For antenna design function, with regard to bandwidth, these two radically different bands are very similar in limitations.

So, to cover the popular VHF/UHF scanner bands you can design a single antenna, pretty easily, to work 30-50 MHz, 140-175 MHz, 420-470 MHz, and 900 MHz. Sure, it will not work very well between these bands, but relatively few people spend a lot of time "between" the popular bands on VHF/UHF. Yes, I know I am leaving out important things like the VHF aviation band and the UHF mil-air band, but I am using this as an example, not as an all encompassing.

Before someone says "discone", the discone is a compromise antenna that does nothing well, but does a lot of things OK. It is often quoted as a "unity gain " antenna, but in fact it is not really unity gain across most of its typical operating range as applied to VHF/UHF scanners, it is unity gain in its most efficient ranges only. And yes they can be built and used on HF frequencies as well, with the associated size increase, think one 30 to 50 feet high as a good starting place, taller if you really want to cover the entire MW/HF range.

But, the range covered by the R75 is 30 kHz (0.03 MHz) to 60 MHz. And in very real terms almost the entire range is used, with few gaps as found on VHF/UHF. You could equate, for purposes of antenna design and bandwidth as a function of frequency covered, this to a "scanner" that covered 30 MHz to 60000 MHz (yes, that is sixty thousand MHz) and trying to find one antenna to do that entire range with no gaps. It just ain't gonna happen with flat, equal, performance across the entire range.

So more typically with a radio like the R75 and a situation when you can only have one antenna you pick the part of the spectrum covered that you are most interested in. Say the Marine bands in the 8 and 10 MHz range. You build/buy an antenna optimized for those ranges and you accept that it might not work quite as well, but will still work, in other ranges. It is possible to pick a "wider" banded antenna, one that maybe works 5 to 25 MHz, or even 3 to 30 MHz, but given the same amount of cost and effort, and area, that will NEVER work as well as one designed for a smaller band within the small band that antenna is designed for.

Wide bandwidth in an HF antenna is a compromise, and compromise means it works less well in some areas, and almost as good in others.

You want "best" performance you build an antenna for each chunk of spectrum you are interested in, no "single" antenna will do it. But often one can find "acceptable" performance with a compromise design.

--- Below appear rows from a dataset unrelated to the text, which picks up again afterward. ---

theorem runs_bankHeadersRead_reads (h : s.dev.boot.phase = .headers) (hca : headerCheck (bankImage s.flash 0) none = ca)
    (hcb : headerCheck (bankImage s.flash 1) none = cb)
    (hlead : (s.dev.headersShown ca cb).headersLead ca cb (seqNewer (imgSeq (bankImage s.flash 1)) (imgSeq (bankImage s.flash 0))) =
      (s.dev.headersShown ca cb).readsBank b true) :
    Runs .bankHeadersRead s (fun t => t.dev.boot.phase = .reading b true ∧ Dev.Results (shownResult ca) (shownResult cb) s t) := by
  have hexec := exec_bankHeadersRead h
  rw [hca, hcb, hlead] at hexec
  exact ⟨_, hexec, rfl, Dev.results_headers (hca ▸ headerCheck_le _ _) (hcb ▸ headerCheck_le _ _) (.of_regs rfl)⟩

theorem runs_bankHeadersRead_none (h : s.dev.boot.phase = .headers) (hca : headerCheck (bankImage s.flash 0) none = ca)
    (hcb : headerCheck (bankImage s.flash 1) none = cb) (ha : ca ≠ 0) (hb : cb ≠ 0) :
    Runs .bankHeadersRead s (fun t => t.dev.NoImage ∧ Dev.Results ca cb s t) := by
  have hexec := exec_bankHeadersRead h
  rw [hca, hcb, Dev.headersLead, if_neg (fun h => ha h.1), if_neg ha, if_neg hb] at hexec
  obtain ⟨hno, hw⟩ := Dev.noImage_noImageBoot (d := s.dev.headersShown ca cb)
  have hres := Dev.results_headers (s := s) (hca ▸ headerCheck_le _ _) (hcb ▸ headerCheck_le _ _) hw
  rw [shownResult, if_neg ha, shownResult, if_neg hb] at hres
  generalize (s.dev.headersShown ca cb).noImageBoot = e at hexec hno hres
  exact ⟨_, hexec, hno, hres⟩

/-! ### A bank that does not run -/

/-- A bank is read in full, and the engine memories can be written. -/
def Dev.bankReads (d : Dev) (b : Fin 2) (first : Bool) : Prop := d.boot.phase = .reading b first ∧ d.enginesUp = true

/-- Classes of an image that fail where its checks pass. -/
def failOf (img : BootImage) : Nat := if imageCheck img none = 0 then compatFail img else 0

/-- The block with the result of a bank read in full. -/
def Dev.bankShown (d : Dev) (b : Fin 2) (img : BootImage) : Dev :=
  d.fput (resField b) 0 (if imageCheck img none ≠ 0 then imageCheck img none else if failOf img ≠ 0 then failOf img * 256 + 8 else 0)

/-- What follows the first bank read in full. -/
def Dev.firstRead (d : Dev) (flash : SMap Byte) (b : Fin 2) (img : BootImage) : Dev :=
  if imageCheck img none = 0 ∧ failOf img = 0 then d.runImage flash (bankImage flash b) b 0 false
  else if headerCheck (bankImage flash (1 - (b : Nat))) none = 0 then
    { d with boot := { d.boot with
      phase := .reading (if b = 0 then 1 else 0) false, prefValid := imageCheck img none == 0, prefFail := failOf img } }
  else if imageCheck img none = 0 then d.runImage flash (bankImage flash b) b (failOf img) false
  else d.noImageBoot

/-- What follows the other bank read in full. -/
def Dev.otherRead (d : Dev) (flash : SMap Byte) (b : Fin 2) (img : BootImage) : Dev :=
  if imageCheck img none = 0 ∧ failOf img = 0 then d.runImage flash (bankImage flash b) b 0 true
  else if d.boot.prefValid then d.runImage flash (bankImage flash (1 - (b : Nat))) (1 - (b : Nat)) d.boot.prefFail false
  else if imageCheck img none = 0 then d.runImage flash (bankImage flash b) b (failOf img) true
  else d.noImageBoot

theorem exec_bankReadDone (h : s.dev.bankReads b first) :
    exec .bankReadDone s = .next { s with
      dev := if first then (s.dev.bankShown b (bankImage s.flash b)).firstRead s.flash b (bankImage s.flash b)
        else (s.dev.bankShown b (bankImage s.flash b)).otherRead s.flash b (bankImage s.flash b) } := by
  obtain ⟨hphase, hup⟩ := h
  show execBankReadDone s = _
  rw [execBankReadDone, nextDev]
  refine congrArg (fun d => Host.Outcome.next { s with dev := d }) ?_
  simp only [hphase, hup, Bool.not_true, Bool.false_eq_true, if_false]
  rfl

end

end Sys2Proof.Machine

/-!
SUPPORT. An image runs: its firmware shown, the engines released, its configuration applied and committed (R56, R67 to R70).
-/
namespace Sys2Proof.Machine

section
variable {d e g : Dev} {s : State} {l : List Nat} {bank fail : Nat} {b : Fin 2} {first fallback : Bool} {m : BootImage} {α : Type}

theorem Dev.Setup.each {f : Dev → α → Dev} {xs : List α} (hf : ∀ a ∈ xs, ∀ d, Dev.Setup l d (f d a)) (d : Dev) : Dev.Setup l d (d.each xs f) := by
  induction xs generalizing d with
  | nil => exact .refl
  | cons a xs ih => exact (hf a (by simp) d).trans (ih (fun b hb => hf b (by simp [hb])) _)

/-! ### The firmware of the classes -/

/-- The registers of `BOOT_FW`. -/
def fwRegs : List Nat := (List.range 21).map (0x0090 + ·)

/-- `BOOT_FW` of class `c` with its version, build and generation. -/
def Dev.fwClass (d : Dev) (c ver build gen : Nat) : Dev := ((d.fput R.BOOT_FW_VER c ver).fput R.BOOT_FW_BUILD c build).fput R.BOOT_FW_GEN c gen

theorem Dev.setup_fwClass {c : Nat} (hc : c < 7) (ver build gen : Nat) : Dev.Setup fwRegs d (d.fwClass c ver build gen) :=
  .fput (.fput (.fput .refl (by interval_cases c <;> decide)) (by interval_cases c <;> decide)) (by interval_cases c <;> decide)

theorem Dev.setup_fwShow (img : Option BootImage) (fail : Nat) : Dev.Setup fwRegs d (d.fwShow img fail) := by
  refine Dev.Setup.each (fun c hc d => ?_) d
  have hlt : c < 7 := List.mem_range.1 hc
  cases img with
  | none => exact Dev.setup_fwClass hlt ..
  | some m =>
    dsimp only
    split <;> exact Dev.setup_fwClass hlt ..

theorem Dev.fwVer_fwClass {c : Nat} (hc : c < 7) (build gen : Nat) :
    (d.fwClass c 0 build gen).fget R.BOOT_FW_VER 3 = if c = 3 then 0 else d.fget R.BOOT_FW_VER 3 := by
  rw [Dev.fwClass, Dev.fget_fput_apart _ _ (by decide) (.inl (by interval_cases c <;> decide)),
    Dev.fget_fput_apart _ _ (by decide) (.inl (by interval_cases c <;> decide))]
  split
  · rename_i heq
    rw [heq, Dev.fget_fput _ _ _ _ (by decide) (by decide) rfl]
    rfl
  · rename_i hne
    refine Dev.fget_fput_apart _ _ (by decide) (.inl (fun hat => hne ?_))
    have heq : 0x0090 + 3 * 3 = 0x0090 + 3 * c := hat
    omega

/-- The baseline of class 3 has version 0 (R637). -/
theorem Dev.fwVer_baseline (fail : Nat) : (d.fwShow none fail).fget R.BOOT_FW_VER 3 = 0 := by
  have hstep (e : Dev) (c : Nat) (hc : c < 7) := Dev.fwVer_fwClass (d := e) hc 0x0B01 0x8000
  show (Dev.each d [0, 1, 2, 3, 4, 5, 6] fun d c => d.fwClass c 0 0x0B01 0x8000).fget R.BOOT_FW_VER 3 = 0
  simp only [Dev.each, List.foldl]
  rw [hstep _ 6 (by decide), if_neg (by decide), hstep _ 5 (by decide), if_neg (by decide), hstep _ 4 (by decide), if_neg (by decide),
    hstep _ 3 (by decide), if_pos rfl]

/-! ### The engines -/

/-- The registers of the correction as it is loaded from the journal. -/
def jnlRegs : List Nat := [R.BICX_STAT_SRC.at 0, R.BICX_STAT_SRC.at 1, R.BIC_JNL_STAT.at 0]

theorem Dev.setup_jnlShow : Dev.Setup jnlRegs d d.jnlShow := .fput (.fput .refl (by decide)) (by decide)

/-- Input `x` with a correction set. -/
theorem Dev.setup_jnlTake (f : BicSt → BicSt) (x : Nat) (hx : R.BICX_STAT_SRC.at x ∈ jnlRegs) (v : Nat) :
    Dev.Setup jnlRegs d ((d.updBic x f).fput R.BICX_STAT_SRC x v) :=
  .fput ⟨.of_regs rfl, rfl, rfl, rfl⟩ hx

theorem Dev.setup_jnl (j : JnlSt) : Dev.Setup l d { d with jnl := j } := ⟨.of_regs rfl, rfl, rfl, rfl⟩

theorem Dev.setup_journalLoad (flash : SMap Byte) : Dev.Setup jnlRegs d (d.journalLoad flash) := by
  unfold Dev.journalLoad
  dsimp only
  split
  · exact (Dev.setup_jnl _).trans Dev.setup_jnlShow
  · exact (Dev.setup_jnl _).trans ((Dev.setup_jnlTake _ 0 (by decide) _).trans ((Dev.setup_jnlTake _ 1 (by decide) _).trans Dev.setup_jnlShow))

/-- Every domain of `d` is ordered ON and ON. -/
def Dev.ordered (d : Dev) : Prop := d.fget R.PWR_DOM = 0xAAA ∧ d.fget R.PWR_DOM_STAT_STATE = 0xAAA ∧ d.pwr.doms = []

/-- The block with its engines released. -/
def Dev.enginesRun (d : Dev) : Dev := ({ d with boot := { d.boot with phase := .released } }).event R.BOOT_EVT_IMAGE_LOADED

/-- The block with the correction loaded. -/
def Dev.correctionRead (d : Dev) (flash : SMap Byte) : Dev := if d.boot.sfdp.isNone then d else d.journalLoad flash

theorem Dev.engineRelease_eq (flash : SMap Byte) : d.engineRelease flash = (d.enginesRun.correctionRead flash).domDrive := rfl

theorem Dev.setup_correctionRead (flash : SMap Byte) : Dev.Setup jnlRegs d (d.correctionRead flash) := by
  unfold Dev.correctionRead
  split
  · exact .refl
  · exact Dev.setup_journalLoad flash

/-- The registers of the release of the engines. -/
def releaseRegs : List Nat := R.BOOT_EVT.at 0 :: jnlRegs

/-- The engines are released where every domain is ordered ON and ON (R69, R561). -/
theorem Dev.engineRelease_shows (flash : SMap Byte) (hord : d.ordered) :
    Dev.Within releaseRegs d (d.engineRelease flash) ∧ (d.engineRelease flash).boot = { d.boot with phase := .released } ∧
    (d.engineRelease flash).fbit R.BOOT_EVT_IMAGE_LOADED = true := by
  obtain ⟨horder, hstate, hdoms⟩ := hord
  have hrun : Dev.Within [R.BOOT_EVT.at 0] d d.enginesRun := .event (.of_regs rfl) (by decide)
  obtain ⟨hboot, hpwr⟩ := Dev.event_boot_pwr { d with boot := { d.boot with phase := .released } } R.BOOT_EVT_IMAGE_LOADED 0
  have hread := Dev.setup_correctionRead (d := d.enginesRun) flash
  have hw : Dev.Within releaseRegs d (d.enginesRun.correctionRead flash) := (hrun.mono (by decide)).trans (hread.within.mono (by decide))
  have hon : (d.enginesRun.correctionRead flash).AllOn :=
    ⟨congrArg BootSt.phase (hread.boot.trans hboot), (hw.fget (.inl rfl)).trans horder, (hw.fget (.inr (by decide))).trans hstate,
      (congrArg PwrSt.doms (hread.pwr.trans hpwr)).trans hdoms⟩
  rw [Dev.engineRelease_eq, hon.domDrive]
  exact ⟨hw, hread.boot.trans hboot, (hread.within.fbit (.inr (by decide))).trans (Dev.fbit_event _ 0 rfl rfl (by decide))⟩

end

end Sys2Proof.Machine

/-!
SUPPORT. BANK_READ_DONE and BASELINE_LOAD_DONE: the image that runs, and the end of the boot by its mode (R56, R62, R66 to R70).
-/
namespace Sys2Proof.Machine

section
variable {d e g : Dev} {s : State} {l : List Nat} {bank fail mode : Nat} {b : Fin 2} {first fallback : Bool} {m : BootImage} {flash : SMap Byte}

theorem ofBe_lt (bs : List Nat) : ofBe bs < 256 ^ bs.length := by
  induction bs using List.reverseRecOn with
  | nil => decide
  | append_singleton bs b ih =>
    rw [ofBe] at ih ⊢
    rw [List.foldl_append, List.length_append, List.length_singleton, pow_succ]
    simp only [List.foldl]
    omega

theorem imgSeq_lt (m : BootImage) : imgSeq m < 2 ^ 32 := by
  have h := ofBe_lt (imgPart m 0x008 4)
  rwa [show (imgPart m 0x008 4).length = 4 by simp [imgPart]] at h

/-! ### An image that runs -/

/-- The configuration of an image is empty: it has no records and no scripts. -/
def plainImage (m : BootImage) : Prop := imgRecords m = [] ∧ imgScripts m = none

/-- What a running image shows. -/
def Dev.RunsImage (bank : Nat) (m : BootImage) (fallback : Bool) (fail : Nat) (e : Dev) : Prop :=
  e.boot.phase = .released ∧ e.boot.noImage = false ∧ e.boot.tadpole = fail ∧ e.fget R.BOOT_STAT_BANK = bank ∧
  e.fbit R.BOOT_STAT_FALLBACK = fallback ∧ e.fget R.BOOT_SEQ_HI_SEQ_HI * 65536 + e.fget R.BOOT_SEQ_LO_SEQ_LO = imgSeq m ∧
  e.fbit R.BOOT_EVT_IMAGE_LOADED = true

/-- The block with the firmware of an image shown, and the classes that fail. -/
def Dev.fwTold (d : Dev) (m : BootImage) (fail : Nat) : Dev :=
  (({ d with boot := { d.boot with tadpole := fail, noImage := false } }).fwShow (some m) fail).mismatch fail

/-- The block before the commit that ends the boot. -/
def Dev.imaged (d : Dev) (flash : SMap Byte) (m : BootImage) (bank fail : Nat) (fallback : Bool) : Dev :=
  (((d.fwTold m fail).engineRelease flash).imageShow bank (imgSeq m) fallback).configApply flash m

theorem Dev.runImage_eq : d.runImage flash m bank fail fallback = (d.imaged flash m bank fail fallback).bootCommit := rfl

theorem Dev.configApply_plain (hplain : plainImage m) :
    d.configApply flash m = (d.updLif (fun c => { c with scripts := [] })).fput R.LIF_STAT_NSCR 0 0 := by
  rw [Dev.configApply, hplain.1, hplain.2]
  rfl

/-- The registers that report the source of the image. -/
def sourceRegs : List Nat := [R.BOOT_STAT.at 0, R.BOOT_SEQ_HI.at 0, R.BOOT_SEQ_LO.at 0]

theorem Dev.setup_imageShow (bank seq : Nat) (fallback : Bool) : Dev.Setup sourceRegs d (d.imageShow bank seq fallback) :=
  .fput (.fput (.fput (.fput (.fput .refl (by decide)) (by decide)) (by decide)) (by decide)) (by decide)

theorem Dev.imageShow_shows {seq : Nat} (hbank : bank < 4) (hseq : seq < 2 ^ 32) :
    (d.imageShow bank seq fallback).fget R.BOOT_STAT_BANK = bank ∧ (d.imageShow bank seq fallback).fbit R.BOOT_STAT_FALLBACK = fallback ∧
    (d.imageShow bank seq fallback).fget R.BOOT_SEQ_HI_SEQ_HI * 65536 + (d.imageShow bank seq fallback).fget R.BOOT_SEQ_LO_SEQ_LO = seq ∧
    (d.imageShow bank seq fallback).fget R.BOOT_STAT_MODE = d.fget R.BOOT_STAT_MODE := by
  have hapart {e : Dev} {h f : Fld} (v : Nat) (hf : f.lo ≤ f.hi ∧ f.hi < 16) (ha : h.at 0 ≠ f.at 0 ∨ h.hi < f.lo ∨ f.hi < h.lo) :
      (e.fput f 0 v).fget h 0 = e.fget h 0 := Dev.fget_fput_apart e v hf ha
  rw [Dev.imageShow]
  refine ⟨?_, ?_, ?_, ?_⟩
  · rw [hapart _ (by decide) (by decide), hapart _ (by decide) (by decide), Dev.fputB, hapart _ (by decide) (by decide), Dev.fputB,
      hapart _ (by decide) (by decide), Dev.fget_fput _ _ _ _ (by decide) (by decide) rfl]
    exact Nat.mod_eq_of_lt hbank
  · rw [Dev.fbit, hapart _ (by decide) (by decide), hapart _ (by decide) (by decide), Dev.fputB, hapart _ (by decide) (by decide)]
    exact Dev.fbit_fputB _ _ _ rfl rfl (by decide)
  · rw [hapart _ (by decide) (by decide), Dev.fget_fput _ _ _ _ (by decide) (by decide) rfl, Dev.fget_fput _ _ _ _ (by decide) (by decide) rfl]
    show seq / 65536 % 2 ^ 16 * 65536 + seq % 65536 % 2 ^ 16 = seq
    omega
  · rw [hapart _ (by decide) (by decide), hapart _ (by decide) (by decide), Dev.fputB, hapart _ (by decide) (by decide), Dev.fputB,
      hapart _ (by decide) (by decide), hapart _ (by decide) (by decide)]

/-- The registers of the firmware and the classes that fail. -/
def fwToldRegs : List Nat := fwRegs ++ mismatchRegs

theorem Dev.mode_mismatch : (d.mismatch fail).fget R.BOOT_STAT_MODE = d.fget R.BOOT_STAT_MODE := by
  unfold Dev.mismatch
  split
  · rfl
  · refine (Dev.fget_setEvtBits_other (f := R.BOOT_STAT_MODE) (k := 0) (.inr (by decide))).trans ?_
    exact (Dev.fget_fput_apart _ _ (by decide) (.inr (by decide))).trans (Dev.fget_fput_apart _ _ (by decide) (.inl (by decide)))

theorem Dev.fwTold_shows (d : Dev) (m : BootImage) (fail : Nat) :
    Dev.Within fwToldRegs d (d.fwTold m fail) ∧ (d.fwTold m fail).boot = { d.boot with tadpole := fail, noImage := false } ∧
    (d.fwTold m fail).pwr = d.pwr ∧ (d.fwTold m fail).fget R.BOOT_STAT_MODE = d.fget R.BOOT_STAT_MODE := by
  have hfw := Dev.setup_fwShow (d := { d with boot := { d.boot with tadpole := fail, noImage := false } }) (some m) fail
  have hmis := Dev.setup_mismatch (d := ({ d with boot := { d.boot with tadpole := fail, noImage := false } }).fwShow (some m) fail) fail
  have hw : Dev.Within fwToldRegs d (({ d with boot := { d.boot with tadpole := fail, noImage := false } }).fwShow (some m) fail) :=
    (hfw.within.mono (l' := fwToldRegs) (by decide)).of_same_regs rfl
  refine ⟨hw.trans (hmis.within.mono (by decide)), hmis.boot.trans hfw.boot, hmis.pwr.trans hfw.pwr, ?_⟩
  exact Dev.mode_mismatch.trans (hfw.within.fget (.inr (by decide)))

Some people put up multiple compromise antennas. For example one antenna for 2 MHz and down, covering LW and MW. Another antenna for 2 MHz to 7 MHz. And another antenna covering 7 MHz to 30 MHz. Then again other people only have room for one antenna, and must "make do". As a general statement the multiple antenna approach will often result in better performance, but the single antenna is often “good enough”.

As another general rule size matters with HF antennas. A full sized half wave dipole for any frequency will almost always outperform a "reduced" size half wave, say a loaded half wave, for the same frequency. And the full sized antenna will have wider bandwidth, or a larger efficient operating range. And a full sized one and one half wave antenna, with its associated larger capture area, will most often outperform a half wave dipole. If you have the selection of two antennas, both made for the same band or range of frequencies, and one is physically larger than the other, and you can support the larger size, selecting the larger antenna will almost always be the better solution.

Yeah, OK, I did not recommend any one antenna here. Realistically, with the amount of information the OP gave, one antenna cannot be recommended. How much room is there for antenna construction? Is it an apartment or a house? Is the house on a city lot or a country area with acreage? What is the cost bracket allowed for antenna purchase? Are you able and willing to build pieces parts yourself? If you can handle simple hand tools it is possible to build a relatively acceptable antenna for fairly low cost. What kinds of signals are you most interested in? Ham listening? Spy numbers? Shortwave broadcast? Military comms? HF aviation?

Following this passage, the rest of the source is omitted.